O caso da morte da cabeleira Aretha Dantas Claro segue com investigações do Núcleo de Feminicídio do Departamento de Homicídios e Proteção à Pessoa (DHPP) e a delegada Luana Alves declarou na manhã desta quarta-feira (16) que nenhuma possibilidade está descartada, mesmo com familiares suspeitando que o caso seja de crime passional

A delegada Luana Alves garantiu que o caso não está fechado. "A delegacia de feminicídio é uma delegacia que cuida de morte mulheres independente da razão. Ainda não fechamos nenhuma possibilidade, estamos trabalhando com todas porque está muito recente ainda para fechar com uma única vertente", disse.

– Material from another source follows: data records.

-- ==== Sys2Proof/Machine/Policy.lean ====
section
/-! DEFINITION. The Policy Store's commands and the end of its copy (06_policy_tables.md, R152 to R156). -/

namespace Sys2Proof.Machine

/-- The set and the type of a key argument. -/
def CommandRecord.setArg (r : CommandRecord) : Fin 8 := Fin.ofNat 8 ((r.value Leaf.set).getD 0)

def CommandRecord.typeArg (r : CommandRecord) : RecType := BitVec.ofNat 12 ((r.value Leaf.type).getD 0)

/-- The action of an entry: TRUNCATE with the limit given, any other without one; none where they do not agree (R109
step 1). -/
def CommandRecord.entryAction (r : CommandRecord) : Option Action :=
  match (r.value Leaf.action).getD 0, r.value Leaf.limit with
  | 0, none => some .pass
  | 1, none => some .descend
  | 2, none => some .drop
  | 3, some n => some (.truncate n)
  | _, _ => none

/-- The entry POLICY INSERT carries (R103). -/
def CommandRecord.entry (r : CommandRecord) (a : Action) : PolicyEntry :=
  { set := r.setArg
    type := r.typeArg
    action := a
    remap := (r.value Leaf.remap).map fun n => BitVec.ofNat 12 n
    countIndex := (r.value Leaf.countIndex).map fun n => Fin.ofNat 256 n }

/-- The entry placed at the position its key gives (R105, R109). -/
def Bank.insert (b : Bank) (e : PolicyEntry) : Bank :=
  let p := b.position e.set e.type
  { b with entries := b.entries.take p ++ e :: b.entries.drop p }

/-- The staging bank's contents. -/
def PolicyStore.staged (p : PolicyStore) : Bank := p.bank p.stagingBank

def PolicyStore.setStaged (p : PolicyStore) (b : Bank) : PolicyStore := p.setBank p.stagingBank b

/-- The capacity of a bank (R104). -/
def bankCapacity : Nat := 1024

/-- POSITION and ENTRY_COUNT of an edit's answer. -/
def editLeaves (position count : Nat) : List Byte := numLeaf Leaf.position 2 position ++ numLeaf Leaf.entryCount 2 count

/-- POLICY INSERT after the checks of R145, in the order of R109: limit, state, key, room. -/
def State.policyInsert (s : State) (r : CommandRecord) : State :=
  match r.entryAction with
  | none => s.answer r .badArgument []
  | some a =>
    let b := s.policy.staged
    if s.policy.staging != .ready then s.answer r .busy []
    else if (b.find r.setArg r.typeArg).isSome then s.answer r .exists_ []
    else if bankCapacity ≤ b.entries.length then s.answer r .full []
    else
      (s.modPolicy fun p => p.setStaged (b.insert (r.entry a))).answer r .ok
        (editLeaves (b.position r.setArg r.typeArg) (b.entries.length + 1))

/-- POLICY INSERT (R109, R152). -/
def execPolicyInsert (s : State) : Host.Outcome State Fault Refusal :=
  s.runCommand Cmd.policyInsert [Leaf.set, Leaf.type, Leaf.action] [Leaf.remap, Leaf.countIndex, Leaf.limit]
    State.policyInsert

/-- The entry of a key removed (R110). -/
def Bank.delete (b : Bank) (set : Fin 8) (type : RecType) : Bank :=
  { b with entries := b.entries.filter fun e => !e.hasKey set type }

/-- POLICY DELETE after the checks of R145 (R110): state, key. -/
def State.policyDelete (s : State) (r : CommandRecord) : State :=
  let b := s.policy.staged
  if s.policy.staging != .ready then s.answer r .busy []
  else if (b.find r.setArg r.typeArg).isNone then s.answer r .notFound []
  else
    (s.modPolicy fun p => p.setStaged (b.delete r.setArg r.typeArg)).answer r .ok
      (editLeaves (b.position r.setArg r.typeArg) (b.entries.length - 1))

/-- POLICY DELETE (R110, R153). -/
def execPolicyDelete (s : State) : Host.Outcome State Fault Refusal :=
  s.runCommand Cmd.policyDelete [Leaf.set, Leaf.type] [] State.policyDelete

/-- The default action an ACTION argument names; TRUNCATE names none (R111). -/
def CommandRecord.defaultAction (r : CommandRecord) : Option DefaultAction :=
  match (r.value Leaf.action).getD 0 with
  | 0 => some .pass
  | 1 => some .descend
  | 2 => some .drop
  | _ => none

/-- DEFAULT SET after the checks of R145 (R111). -/
def State.defaultSet (s : State) (r : CommandRecord) : State :=
  match r.defaultAction with
  | none => s.answer r .badArgument []
  | some a =>
    if s.policy.staging != .ready then s.answer r .busy []
    else
      (s.modPolicy fun p => p.setStaged { p.staged with defaults := p.staged.defaults.set r.setArg a }).answer r .ok []

/-- DEFAULT SET (R111, R154). -/
def execDefaultSet (s : State) : Host.Outcome State Fault Refusal :=
  s.runCommand Cmd.defaultSet [Leaf.set, Leaf.action] [] State.defaultSet

/-! ### POLICY READ (R112, R155) -/

/-- How POLICY READ names its entry. -/
inductive EntryName where
  | key (set : Fin 8) (type : RecType)
  | position (n : Nat)
deriving DecidableEq, Repr

/-- The entry named: by key or by position, exactly one of the two (R112, R155). -/
def CommandRecord.entryName (r : CommandRecord) : Option EntryName :=
  match r.has Leaf.set, r.has Leaf.type, r.value Leaf.position with
  | true, true, none => some (.key r.setArg r.typeArg)
  | false, false, some n => some (.position n)
  | _, _, _ => none

/-- The bank a role names as the command is executed (R112): 0 active, 1 staging. -/
def State.roleBank (s : State) (r : CommandRecord) : BankName :=
  if (r.value Leaf.role).getD 0 == 0 then s.policy.active else s.policy.stagingBank

/-- The entry found and its position. -/
def Bank.named (b : Bank) : EntryName → Option (PolicyEntry × Nat)
  | .key set type => (b.find set type).map fun e => (e, b.position set type)
  | .position n => (b.entries[n]?).map fun e => (e, n)

/-- DEFAULT of the key's set, when the entry was named by key (R155). -/
def Bank.defaultLeaf (b : Bank) : EntryName → List Byte
  | .key set _ => numLeaf Leaf.default 1 b.defaults[set].code
  | .position _ => []

/-- The result leaves of POLICY READ (R155). -/
def readLeaves (n : BankName) (b : Bank) (name : EntryName) : List Byte :=
  numLeaf Leaf.bank 1 n.code ++ numLeaf Leaf.entryCount 2 b.entries.length
    ++ (match b.named name with
      | none => []
      | some (e, p) => numLeaf Leaf.position 2 p ++ e.leaves)
    ++ b.defaultLeaf name

/-- POLICY READ after the checks of R145 (R112, R155). -/
def State.policyRead (s : State) (r : CommandRecord) : State :=
  match r.entryName with
  | none => s.answer r .badArgument []
  | some name =>
    let n := s.roleBank r
    let b := s.policy.bank n
    if n == s.policy.stagingBank && s.policy.staging == .copying then s.answer r .busy []
    else s.answer r (if (b.named name).isSome then .ok else .notFound) (readLeaves n b name)

/-- POLICY READ (R112, R155). -/
def execPolicyRead (s : State) : Host.Outcome State Fault Refusal :=
  s.runCommand Cmd.policyRead [Leaf.role] [Leaf.set, Leaf.type, Leaf.position] State.policyRead

/-! ### COMMIT and the copy (R113, R115) -/

/-- The roles are exchanged, and the former active bank goes to DRAINING or COPYING (R113). -/
def PolicyStore.commit (p : PolicyStore) : PolicyStore :=
  { p with active := p.stagingBank, staging := if 0 < (p.bank p.active).refs then .draining else .copying }

/-- COMMIT after the checks of R145 (R113, R156). -/
def State.commitRoles (s : State) (r : CommandRecord) : State :=
  if s.policy.staging != .ready then s.answer r .busy []
  else
    (s.modPolicy PolicyStore.commit).answer r .ok
      (numLeaf Leaf.bank 1 s.policy.commit.active.code ++ numLeaf Leaf.staging 1 s.policy.commit.staging.code)

/-- COMMIT (R113, R156). -/
def execCommit (s : State) : Host.Outcome State Fault Refusal :=
  s.runCommand Cmd.commit [] [] State.commitRoles

/-- The staging bank holds the contents of the active bank, and is READY (R115). -/
def PolicyStore.copied (p : PolicyStore) : PolicyStore :=
  { p.setStaged { p.staged with entries := (p.bank p.active).entries, defaults := (p.bank p.active).defaults } with
    staging := .ready }

/-- COPY_COMPLETION (R115): the staging state becomes READY and COMMIT SETTLED is queued. -/
def execCopyCompletion (s : State) : Host.Outcome State Fault Refusal :=
  match s.policy.staging with
  | .copying => .next ((s.modPolicy PolicyStore.copied).queueNotice (.commitSettled s.policy.stagingBank))
  | .ready | .draining => .next s

end Sys2Proof.Machine
end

Questionada sobre as declarações de familiares que relatam que Aretha sofria ameaças de um ex-namorado, a delegada preferiu guardar sigilo. "Ele foi apontado por quem?", questionou. "A família presta as informações que a gente solicita. A questão de quem é o suspeito está dentro da investigação e está em caráter sigiloso", acrescentou a delegada.

Na manhã desta quarta-feira (16) o velório, seguido de sepultamento aconteceu com muita comoção de familiares e amigos de Aretha, quanto a polícia garante que segue com as investigações para elucidar o crime o quanto antes. "As diligências da investigação são sigilosas e não podemos ficar divulgando. O que eu posso garantir é que tanto o núcleo de feminicídio, quanto a equipe do DHPP estão trabalhando para resolver esse caso o quanto antes", finalizou Luana Alves.

O corpo da cabelereira Aretha Dantas foi encontrado na manhã da última terça-feira (15) na Avenida Maranhão com perfurações e sinais de atropelamento. A vítima foi achada sem documentos que pudessem identificá-la e posteriormente a família, que sentiu falta da mesma, fez a identificação através das tatuagens no corpo. Aretha saiu de casa na noite de segunda-feira (14) sozinha para fazer um lanche em uma lanchonete próximo da sua residência no Bairro Saci e não voltou mais. Ela morava com a avó e foi velada na casa do pai, Aldir Claro, no Bairro Bela Vista, tasmbém na zona Sul.